/-- ConfigMessagesAct: an image with no configuration staged, and with one of the same owner; sealing, discarding and querying. -/
theorem witness_ConfigStage : ∀ st ∈ [none, some cfg0], let m := msgOf 2 0x0201 [(1, 18), (1, 16), (0xC0FFEE000, 128), (1024, 192)]
    let s := { atMsg m with staged := st }
    let bs := imgHead ++ [1, 2, 3, 4]
    Next s m 0x0201 ∧ sqHandle m.entry = 0 ∧ Control m ∧ Paid m (.ok bs) bs ∧ bs.length = 1024 ∧ ∀ c, s.staged = some c → c.owner = m.id.src := by
  intro st hst
  simp only [Control, Paid, Host_]
  refine ⟨next_of ?_, ?_, ?_, ?_, ?_, ?_⟩
  · revert st; decide +kernel
  · revert st; decide +kernel
  · decide
  · revert st; decide +kernel
  · decide +kernel
  · revert st; intro st hst c hc
    simp only [List.mem_cons, List.not_mem_nil, or_false] at hst
    rcases hst with e | e
    · subst e; cases hc
    · subst e; cases hc; rfl
theorem witness_ConfigMessages : (∀ op ∈ [0x0202, 0x0203], let m := msgOf 2 op [(5, 64), (2, 80), (0, 96), (5, 112)]
      let s := { atMsg m with staged := some cfg0 }
      Next s m op ∧ Control m ∧ cfgNamed (sqHandle m.entry) (some cfg0) = true ∧ cfg0.owner = m.id.src ∧ s.jobRuns = false ∧
      s.streamArmed = false ∧ { s with jobs := [jobOf] }.jobRuns = true) ∧
    Next (atMsg (msgOf 1024 0x0204)) (msgOf 1024 0x0204) 0x0204 ∧ Control (msgOf 1024 0x0204) := by
  simp only [Control]
  refine ⟨fun op ho => ⟨next_of ?_, ?_⟩, next_of ?_, ?_⟩
  · revert op; decide +kernel
  · revert op; decide +kernel
  · decide +kernel
  · decide +kernel
/-- The record write of a CONFIG_SEAL, before it begins and in progress. -/
def sealMsg : Msg := msgOf 2 0x0202 [(5, 64), (2, 80), (0, 96), (5, 112)]
def sealState (b : Bool) : State := { atMsg sealMsg with
  staged := some cfg0, record := { writing := if b then some (sealMsg.id, some [7]) else none } }
theorem witness_ConfigSeal : Next (sealState true) sealMsg 0x0202 ∧ (sealState true).record.writing = some (sealMsg.id, some [7]) ∧
    (sealState false).record.writing = none := ⟨next_of (by decide +kernel), by decide +kernel, by decide +kernel⟩
/-- R408, R443: a seal takes effect as its record write ends; a power fail in between leaves a copy torn. -/
theorem test_seal : let t := ran (.configSeal sealMsg.id) (sealState false)
    t.active = none ∧ (ran (.configSeal sealMsg.id) t).active = some cfg0 ∧ (ran (.configSeal sealMsg.id) t).msgs = [] ∧
    (ran (.powerFail 40000) t).record.torn.isSome = true ∧ (ran (.powerFail 40000) (sealState false)).record.torn = none := by decide +kernel

/-- R9: the check value of CRC-32C. -/
theorem test_crc32c : crc32c [0x31, 0x32, 0x33, 0x34, 0x35, 0x36, 0x37, 0x38, 0x39] = 0xE3069283 := by decide +kernel

/-- PlanMessagesAct: a load without and with a configuration, an image whose first check fails, and the messages on a loaded plan. -/
def withPlan (s : State) : State := { s with plans := [(0, plan0)], active := some cfg0 }
theorem witness_PlanLoadHeld : let m := msgOf 7 0x0301 [(1, 18), (1, 16), (0xC0FFEE000, 128), (64, 192)]
    let bs : List Byte := List.replicate 64 0
    Next (atMsg m) m 0x0301 ∧ sqHandle m.entry = 0 ∧ Paid m (.ok bs) bs ∧ (atMsg m).active = none ∧ Next (withPlan (atMsg m)) m 0x0301 ∧
    (withPlan (atMsg m)).active = some cfg0 ∧ planStep1 bs = false := by
  simp only [Paid, Host_]
  exact ⟨next_of (by decide +kernel), by decide +kernel, by decide +kernel, rfl, next_of (by decide +kernel), rfl, by decide +kernel⟩

/-- A plan image of one field and one segment, with a list of descriptors of core 0, and its sections' CRCs (Tables 7-7 to 7-9). -/
def fieldSection (n : Nat) : List Byte :=
  leBytes 8 5 ++ leBytes 4 16 ++ leBytes 4 384 ++ leBytes 4 256 ++ leBytes 4 (65536 * n) ++ List.replicate 28 0 ++ leBytes 4 (65536 * n) ++
    List.replicate 32 0
def planImage (descs : List Byte) : List Byte :=
  let c := fieldSection (descs.length / 128)
  let entry (type off : Nat) (b : List Byte) : List Byte :=
    leBytes 8 type ++ leBytes 8 off ++ leBytes 8 b.length ++ leBytes 8 (crc32c b).toNat
  let head := leBytes 4 0x4E414C50 ++ [3, 2, 0, 0] ++ leBytes 8 (440 + descs.length) ++ leBytes 8 5 ++ leBytes 2 2 ++ leBytes 2 1 ++
    leBytes 4 256 ++ leBytes 4 320 ++ leBytes 12 1 ++ List.replicate 204 0
  head ++ leBytes 4 (crc32c head).toNat ++ entry 1 352 c ++ entry 2 440 descs ++ List.replicate 32 0 ++ c ++ descs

━━━

§ **Your objective**:
Write an exact transcription of every entry above.

§ **Answer box**:
/-- ConfigMessagesAct: an image with no configuration staged, and with one of the same owner; sealing, discarding and querying. -/
theorem witness_ConfigStage : ∀ st ∈ [none, some cfg0], let m := msgOf 2 0x0201 [(1, 18), (1, 16), (0xC0FFEE000, 128), (1024, 192)]
    let s := { atMsg m with staged := st }
    let bs := imgHead ++ [1, 2, 3, 4]
    Next s m 0x0201 ∧ sqHandle m.entry = 0 ∧ Control m ∧ Paid m (.ok bs) bs ∧ bs.length = 1024 ∧ ∀ c, s.staged = some c → c.owner = m.id.src := by
  intro st hst
  simp only [Control, Paid, Host_]
  refine ⟨next_of ?_, ?_, ?_, ?_, ?_, ?_⟩
  · revert st; decide +kernel
  · revert st; decide +kernel
  · decide
  · revert st; decide +kernel
  · decide +kernel
  · revert st; intro st hst c hc
    simp only [List.mem_cons, List.not_mem_nil, or_false] at hst
    rcases hst with e | e
    · subst e; cases hc
    · subst e; cases hc; rfl
theorem witness_ConfigMessages : (∀ op ∈ [0x0202, 0x0203], let m := msgOf 2 op [(5, 64), (2, 80), (0, 96), (5, 112)]
      let s := { atMsg m with staged := some cfg0 }
      Next s m op ∧ Control m ∧ cfgNamed (sqHandle m.entry) (some cfg0) = true ∧ cfg0.owner = m.id.src ∧ s.jobRuns = false ∧
      s.streamArmed = false ∧ { s with jobs := [jobOf] }.jobRuns = true) ∧
    Next (atMsg (msgOf 1024 0x0204)) (msgOf 1024 0x0204) 0x0204 ∧ Control (msgOf 1024 0x0204) := by
  simp only [Control]
  refine ⟨fun op ho => ⟨next_of ?_, ?_⟩, next_of ?_, ?_⟩
  · revert op; decide +kernel
  · revert op; decide +kernel
  · decide +kernel
  · decide +kernel
/-- The record write of a CONFIG_SEAL, before it begins and in progress. -/
def sealMsg : Msg := msgOf 2 0x0202 [(5, 64), (2, 80), (0, 96), (5, 112)]
def sealState (b : Bool) : State := { atMsg sealMsg with
  staged := some cfg0, record := { writing := if b then some (sealMsg.id, some [7]) else none } }
theorem witness_ConfigSeal : Next (sealState true) sealMsg 0x0202 ∧ (sealState true).record.writing = some (sealMsg.id, some [7]) ∧
    (sealState false).record.writing = none := ⟨next_of (by decide +kernel), by decide +kernel, by decide +kernel⟩
/-- R408, R443: a seal takes effect as its record write ends; a power fail in between leaves a copy torn. -/
theorem test_seal : let t := ran (.configSeal sealMsg.id) (sealState false)
    t.active = none ∧ (ran (.configSeal sealMsg.id) t).active = some cfg0 ∧ (ran (.configSeal sealMsg.id) t).msgs = [] ∧
    (ran (.powerFail 40000) t).record.torn.isSome = true ∧ (ran (.powerFail 40000) (sealState false)).record.torn = none := by decide +kernel

/-- R9: the check value of CRC-32C. -/
theorem test_crc32c : crc32c [0x31, 0x32, 0x33, 0x34, 0x35, 0x36, 0x37, 0x38, 0x39] = 0xE3069283 := by decide +kernel

/-- PlanMessagesAct: a load without and with a configuration, an image whose first check fails, and the messages on a loaded plan. -/
def withPlan (s : State) : State := { s with plans := [(0, plan0)], active := some cfg0 }
theorem witness_PlanLoadHeld : let m := msgOf 7 0x0301 [(1, 18), (1, 16), (0xC0FFEE000, 128), (64, 192)]
    let bs : List Byte := List.replicate 64 0
    Next (atMsg m) m 0x0301 ∧ sqHandle m.entry = 0 ∧ Paid m (.ok bs) bs ∧ (atMsg m).active = none ∧ Next (withPlan (atMsg m)) m 0x0301 ∧
    (withPlan (atMsg m)).active = some cfg0 ∧ planStep1 bs = false := by
  simp only [Paid, Host_]
  exact ⟨next_of (by decide +kernel), by decide +kernel, by decide +kernel, rfl, next_of (by decide +kernel), rfl, by decide +kernel⟩

/-- A plan image of one field and one segment, with a list of descriptors of core 0, and its sections' CRCs (Tables 7-7 to 7-9). -/
def fieldSection (n : Nat) : List Byte :=
  leBytes 8 5 ++ leBytes 4 16 ++ leBytes 4 384 ++ leBytes 4 256 ++ leBytes 4 (65536 * n) ++ List.replicate 28 0 ++ leBytes 4 (65536 * n) ++
    List.replicate 32 0
def planImage (descs : List Byte) : List Byte :=
  let c := fieldSection (descs.length / 128)
  let entry (type off : Nat) (b : List Byte) : List Byte :=
    leBytes 8 type ++ leBytes 8 off ++ leBytes 8 b.length ++ leBytes 8 (crc32c b).toNat
  let head := leBytes 4 0x4E414C50 ++ [3, 2, 0, 0] ++ leBytes 8 (440 + descs.length) ++ leBytes 8 5 ++ leBytes 2 2 ++ leBytes 2 1 ++
    leBytes 4 256 ++ leBytes 4 320 ++ leBytes 12 1 ++ List.replicate 204 0
  head ++ leBytes 4 (crc32c head).toNat ++ entry 1 352 c ++ entry 2 440 descs ++ List.replicate 32 0 ++ c ++ descs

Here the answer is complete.